Pierre-René Lemas (born 23 February 1951 in French Algeria) is a French civil servant. He served as the Chief of Staff of the French President, François Hollande from 2012 to 2014. He has served as the Chairman of the Caisse des dépôts et consignations since 2014.

Early life
Pierre-René Lemas was born on February 23, 1951, in Algiers, French Algeria. His parents were Pied-Noirs. His father was a lawyer. His uncle was a journalist for France Inter.

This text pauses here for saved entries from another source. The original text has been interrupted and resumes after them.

/-- What the shifts and rotates do with the bits: SHL and SHR move them, SHR and SAR divide rounding down, ROL and ROR turn
them, RCL and RCR turn them with CF as one more bit above, SHLD and SHRD take the bits that enter from the second operand;
CF is the bit that left last. After a shift SF, ZF and PF describe the result and AF is open; a rotate leaves the four. OF
says for a count of 1 whether the sign changed, by the rule of each instruction, and is open for another count. A count
above the width leaves CF open after SHL and SHR, the sign after SAR, and result and flags open after SHLD and SHRD. -/
def Obligations.ShiftBits : Prop :=
  ∀ (n c : Nat) (a b y : BitVec n) (old : Flags) (x : Dword), 0 < n → 0 < c →
    (∀ i < n, (shlAlu a c x).1.getLsbD i = (decide (c ≤ i) && a.getLsbD (i - c))) ∧
    (shrAlu a c x).1.toNat = a.toNat / 2 ^ c ∧ (sarAlu a c x).1.toInt = a.toInt / 2 ^ c ∧
    (c ≤ n → (shlAlu a c x).2.cf = a.getLsbD (n - c) ∧ (shrAlu a c x).2.cf = a.getLsbD (c - 1) ∧
      (sarAlu a c x).2.cf = a.getLsbD (c - 1)) ∧
    (∀ i < n, (rolAlu a c old x).1.getLsbD ((i + c) % n) = a.getLsbD i ∧
      (rorAlu a c old x).1.getLsbD i = a.getLsbD ((i + c) % n)) ∧
    (rolAlu a c old x).2.cf = (rolAlu a c old x).1.getLsbD 0 ∧
    (rorAlu a c old x).2.cf = (rorAlu a c old x).1.getLsbD (n - 1) ∧
    (let bit (cf : Bool) (v : BitVec n) (i : Nat) : Bool := if i = n then cf else v.getLsbD i
     ∀ i ≤ n,
      bit (rclAlu a c old x).2.cf (rclAlu a c old x).1 ((i + c) % (n + 1)) = bit old.cf a i ∧
      bit (rcrAlu a c old x).2.cf (rcrAlu a c old x).1 i = bit old.cf a ((i + c) % (n + 1))) ∧
    (c ≤ n →
      (∀ i < n, (shldAlu a b c x y).1.getLsbD i = if i < c then b.getLsbD (n - c + i) else a.getLsbD (i - c)) ∧
      (∀ i < n, (shrdAlu a b c x y).1.getLsbD i = if i < n - c then a.getLsbD (i + c) else b.getLsbD (i - (n - c))) ∧
      (shldAlu a b c x y).2.cf = a.getLsbD (n - c) ∧ (shrdAlu a b c x y).2.cf = a.getLsbD (c - 1)) ∧
    (let shifted (p : BitVec n × Flags) : Prop :=
       p.2.describes p.1 ∧ p.2.af = x.getLsbD 4 ∧ (c ≠ 1 → p.2.of = x.getLsbD 11)
     let turned (p : BitVec n × Flags) : Prop :=
       p.2.sf = old.sf ∧ p.2.zf = old.zf ∧ p.2.af = old.af ∧ p.2.pf = old.pf ∧ (c ≠ 1 → p.2.of = x.getLsbD 11)
     shifted (shlAlu a c x) ∧ shifted (shrAlu a c x) ∧ shifted (sarAlu a c x) ∧
     (c ≤ n → shifted (shldAlu a b c x y) ∧ shifted (shrdAlu a b c x y)) ∧
     turned (rolAlu a c old x) ∧ turned (rorAlu a c old x) ∧ turned (rclAlu a c old x) ∧ turned (rcrAlu a c old x)) ∧
    (n < c →
      let open' : Flags :=
        { cf := x.getLsbD 0, pf := x.getLsbD 2, af := x.getLsbD 4, zf := x.getLsbD 6, sf := x.getLsbD 7,
          of := x.getLsbD 11 }
      (shlAlu a c x).2.cf = x.getLsbD 0 ∧ (shrAlu a c x).2.cf = x.getLsbD 0 ∧ (sarAlu a c x).2.cf = a.msb ∧
      shldAlu a b c x y = (y, open') ∧ shrdAlu a b c x y = (y, open')) ∧
    (c = 1 →
      let signCarry (p : BitVec n × Flags) : Bool := p.1.msb != p.2.cf
      let top2 (v : BitVec n) : Bool := v.getLsbD (n - 1) != v.getLsbD (n - 2)
      (shlAlu a c x).2.of = signCarry (shlAlu a c x) ∧ (shrAlu a c x).2.of = a.msb ∧ (sarAlu a c x).2.of = false ∧
      (rolAlu a c old x).2.of = signCarry (rolAlu a c old x) ∧
      (rclAlu a c old x).2.of = signCarry (rclAlu a c old x) ∧
      (rorAlu a c old x).2.of = top2 (rorAlu a c old x).1 ∧ (rcrAlu a c old x).2.of = top2 (rcrAlu a c old x).1 ∧
      (shldAlu a b c x y).2.of = ((shldAlu a b c x y).1.msb != a.msb) ∧
      (shrdAlu a b c x y).2.of = ((shrdAlu a b c x y).1.msb != a.msb))

/-- BT, BTS, BTR and BTC: CF is the tested bit, whose word a register offset finds up to 2^31 bits away; the three
others change that bit. The other status flags are open. -/
def Obligations.BitTests : Prop :=
  (∀ (bit : Bool) (x : Dword), bitFlags bit x =
    { cf := bit, pf := x.getLsbD 2, af := x.getLsbD 4, zf := x.getLsbD 6, sf := x.getLsbD 7, of := x.getLsbD 11 }) ∧
  (∀ (i : Instr) (e : RM Gpr) (x : BitIndex) (s : State), bitTestForm i = some (e, x) →
    s.ctx.lock = false → s.okBit s.osz e x false = true →
    let v := s.getBitWord s.osz e x
    let k := bitNumber s.osz (s.bitOffset s.osz x)
    exec i s = .next (s.finish ((s.drawn 1).setFlags (bitFlags (v.getLsbD k) (s.any 0))))) ∧
  ∀ (i : Instr) (op : BitOp) (e : RM Gpr) (x : BitIndex) (s : State), bitChangeForm i = some (op, e, x) →
    (s.ctx.lock = true → isMem e = true) → s.okBit s.osz e x true = true →
    let v := s.getBitWord s.osz e x
    let k := bitNumber s.osz (s.bitOffset s.osz x)
    exec i s = .next (s.finish
      (((s.putBitWord e x (op.change v k)).drawn 1).setFlags (bitFlags (v.getLsbD k) (s.any 0))))

/-- BSF and BSR: the number of the lowest or highest set bit and ZF = 0; of 0, ZF = 1 and an open destination. The other
status flags are open. -/
def Obligations.BitScans : Prop :=
  (∀ (zero : Bool) (x : Dword), scanFlags zero x =
    { cf := x.getLsbD 0, pf := x.getLsbD 2, af := x.getLsbD 4, zf := zero, sf := x.getLsbD 7, of := x.getLsbD 11 }) ∧
  ∀ (s : State) (g : Gpr) (e : RM Gpr), s.ctx.lock = false → s.okV s.osz e false = true →
    let a := s.getV s.osz e
    let none' := (((s.drawn 2).setGprLow g ((s.any 1).setWidth s.osz)).setFlags (scanFlags true (s.any 0)))
    let found (i : Nat) := (((s.drawn 1).setGprLow g (BitVec.ofNat s.osz i)).setFlags (scanFlags false (s.any 0)))
    (a = 0 → exec (.bsfGvEv g e) s = .next (s.finish none') ∧ exec (.bsrGvEv g e) s = .next (s.finish none')) ∧
    ∀ i, i < s.osz → a.getLsbD i = true →
      ((∀ j < i, a.getLsbD j = false) → exec (.bsfGvEv g e) s = .next (s.finish (found i))) ∧
      ((∀ j, i < j → a.getLsbD j = false) → exec (.bsrGvEv g e) s = .next (s.finish (found i)))

/-! ## Data movement -/

/-- MOV in all its general forms: the destination holds the source; a direct offset is taken in DS or the overridden
segment. XCHG swaps its two operands; LOCK is accepted with a memory operand. No flag changes. -/
def Obligations.MovesAndExchanges : Prop :=
  (∀ (i : Instr) (dst : RM Reg8) (src : Src8) (s : State), move8 i = some (dst, src) → s.ctx.lock = false →
    s.ok8 dst true = true → s.okSrc8 src = true → exec i s = .next (s.finish (s.put8 dst (s.src8 src)))) ∧
  (∀ (i : Instr) (dst : RM Gpr) (src : SrcV) (s : State), moveV i = some (dst, src) → s.ctx.lock = false →
    s.okV s.osz dst true = true → s.okSrcV s.osz src = true →
    exec i s = .next (s.finish (s.putV dst (s.srcV s.osz src)))) ∧
  (∀ (s : State) (o : Dword), s.ctx.lock = false →
    (s.reachable s.dataSeg o 1 false = true →
      exec (.movALOb o) s = .next (s.finish (s.setReg8 .al (s.load s.dataSeg o 1 8)))) ∧
    (s.reachable s.dataSeg o (s.osz / 8) false = true →
      exec (.movEAXOv o) s = .next (s.finish (s.setGprLow .eax (s.load s.dataSeg o (s.osz / 8) s.osz)))) ∧
    (s.reachable s.dataSeg o 1 true = true →
      exec (.movObAL o) s = .next (s.finish (s.store s.dataSeg o 1 (s.reg8 .al)))) ∧
    (s.reachable s.dataSeg o (s.osz / 8) true = true →
      exec (.movOvEAX o) s = .next (s.finish (s.store s.dataSeg o (s.osz / 8) (s.gprLow s.osz .eax))))) ∧
  (∀ (s : State) (e : RM Reg8) (g : Reg8), (s.ctx.lock = true → isMem e = true) → s.ok8 e true = true →
    exec (.xchgEbGb e g) s = .next (s.finish ((s.put8 e (s.reg8 g)).setReg8 g (s.get8 e)))) ∧
  (∀ (s : State) (e : RM Gpr) (g : Gpr), (s.ctx.lock = true → isMem e = true) → s.okV s.osz e true = true →
    exec (.xchgEvGv e g) s =
      .next (s.finish ((s.putV e (s.gprLow s.osz g)).setGprLow g (s.getV s.osz e)))) ∧
  ∀ (s : State) (r : Gpr), s.ctx.lock = false →
    exec (.xchgEAXRv r) s =
      .next (s.finish ((s.setGprLow .eax (s.gprLow s.osz r)).setGprLow r (s.gprLow s.osz .eax)))

/-- MOV from a segment register stores its selector; MOV to one loads it after the checks of the mode, and MOV to SS holds
off events at the next boundary; MOV to CS is an invalid opcode. LDS, LES, LFS, LGS and LSS: the selector after the offset
is loaded with the checks of the mode, then the offset goes to the general register. In protected mode a selector that
fails a check raises the general protection, segment-not-present or stack exception with the selector as error code, and
nothing changes; so it does in a POP to a segment register. -/
def Obligations.SegmentLoads : Prop :=
  (∀ (s : State) (e : RM Gpr) (sr : Sreg), s.ctx.lock = false →
    (s.okV 16 e true = true → exec (.movEwSw e sr) s = .next (s.finish (s.putWord e (s.seg sr).sel))) ∧
    (sr ≠ .cs → s.okV 16 e false = true → s.canLoadSeg sr (s.getV 16 e) = true →
      let t := s.loadedSeg sr (s.getV 16 e)
      exec (.movSwEw sr e) s = .next (s.finish (if sr = .ss then { t with inhibitSS := true } else t))) ∧
    exec (.movSwEw .cs e) s = s.trapped 6 none ∧
    ∀ vec code, sr ≠ .cs → s.okV 16 e false = true → s.pe = true → s.tableRam (s.getV 16 e) = true →
      s.segFault sr (s.getV 16 e) = some (vec, code) → exec (.movSwEw sr e) s = s.trapped vec (some code)) ∧
  (∀ (i : Instr) (r : Sreg) (g : Gpr) (m : Mem) (s : State), loadFarForm i = some (r, g, m) → s.ctx.lock = false →
    s.reachable (s.effSeg m) (s.effOff m) (s.osz / 8 + 2) false = true →
    let off : BitVec s.osz := s.load (s.effSeg m) (s.effOff m) (s.osz / 8) s.osz
    let sel : Word := s.load (s.effSeg m) (s.effOff m + BitVec.ofNat 32 (s.osz / 8)) 2 16
    (s.canLoadSeg r sel = true →
      exec i s = .next (s.finish ((s.loadedSeg r sel).setGprLow g off))) ∧
    ∀ vec code, s.pe = true → s.tableRam sel = true → s.segFault r sel = some (vec, code) →
      exec i s = s.trapped vec (some code)) ∧
  ∀ (i : Instr) (r : Sreg) (s : State) (vec : Byte) (code : Word), popSegForm i = some r → s.ctx.lock = false →
    s.canPop s.oszBytes = true → s.pe = true →
    let sel : Word := (s.top s.oszBytes 32).setWidth 16
    s.tableRam sel = true → s.segFault r sel = some (vec, code) → exec i s = s.trapped vec (some code)

/-- PUSH in all its forms, PUSHF and PUSHA: the stack pointer goes down by the operand size and the value, read before,
is stored there; a selector pushed as a doubleword has an open upper half; PUSHF clears VM and RF in the image. -/
def Obligations.Pushes : Prop :=
  (∀ (i : Instr) (src : SrcV) (s : State), pushForm i = some src → s.ctx.lock = false →
    s.okSrcV s.osz src = true → s.canPush (s.osz / 8) = true →
    exec i s = .next (s.finish (s.pushed (s.osz / 8) (s.srcV s.osz src)))) ∧
  (∀ (i : Instr) (r : Sreg) (s : State), pushSegForm i = some r → s.ctx.lock = false →
    s.canPush s.oszBytes = true →
    exec i s = .next (s.finish
      (if s.o32 then (s.drawn 1).pushed 4 ((s.any 0).setWidth 16 ++ (s.seg r).sel) else s.pushed 2 (s.seg r).sel))) ∧
  ∀ s : State, s.ctx.lock = false →
    (s.canPush s.oszBytes = true →
      exec .pushf s = .next (s.finish (s.pushed s.oszBytes (s.eflags &&& 0x00FCFFFF)))) ∧
    (s.canPushAll s.oszBytes 8 = true →
      exec .pusha s = .next (s.finish (s.pushedAll s.oszBytes
        [s.gprs.eax, s.gprs.ecx, s.gprs.edx, s.gprs.ebx, s.gprs.esp, s.gprs.ebp, s.gprs.esi, s.gprs.edi])))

Lemas graduated from Sciences Po and the École nationale d'administration. At the ENA, his coursemates included future President of France François Hollande, but also Ségolène Royal, Dominique de Villepin, Michel Sapin, Jean-Pierre Jouyet and Henri de Castries.

Career
Lemas started his career in the cabinet of the Minister of the Interior, Gaston Defferre, in 1981. In 1985, he worked in the cabinet of Pierre Joxe, focusing on decentralisation. He then served as the Cabinet Secretary to Jean-Michel Boucheron and later Jean-Michel Baylet. In 1988, he worked in Pierre Foxe's cabinet again, and later served as under-secretary to the Délégation interministérielle à l'aménagement du territoire et à l'attractivité régionale.

Lemas served as the Prefect of Corsica from 2003 to 2006. During that time, shots were fired at his office to intimidate him. 

Lemas served as the Cabinet Secretary to Senator Jean-Pierre Bel in 2011. He served as the Chief of Staff under President François Hollande from 2012 to 2014. He was replaced by in 2014.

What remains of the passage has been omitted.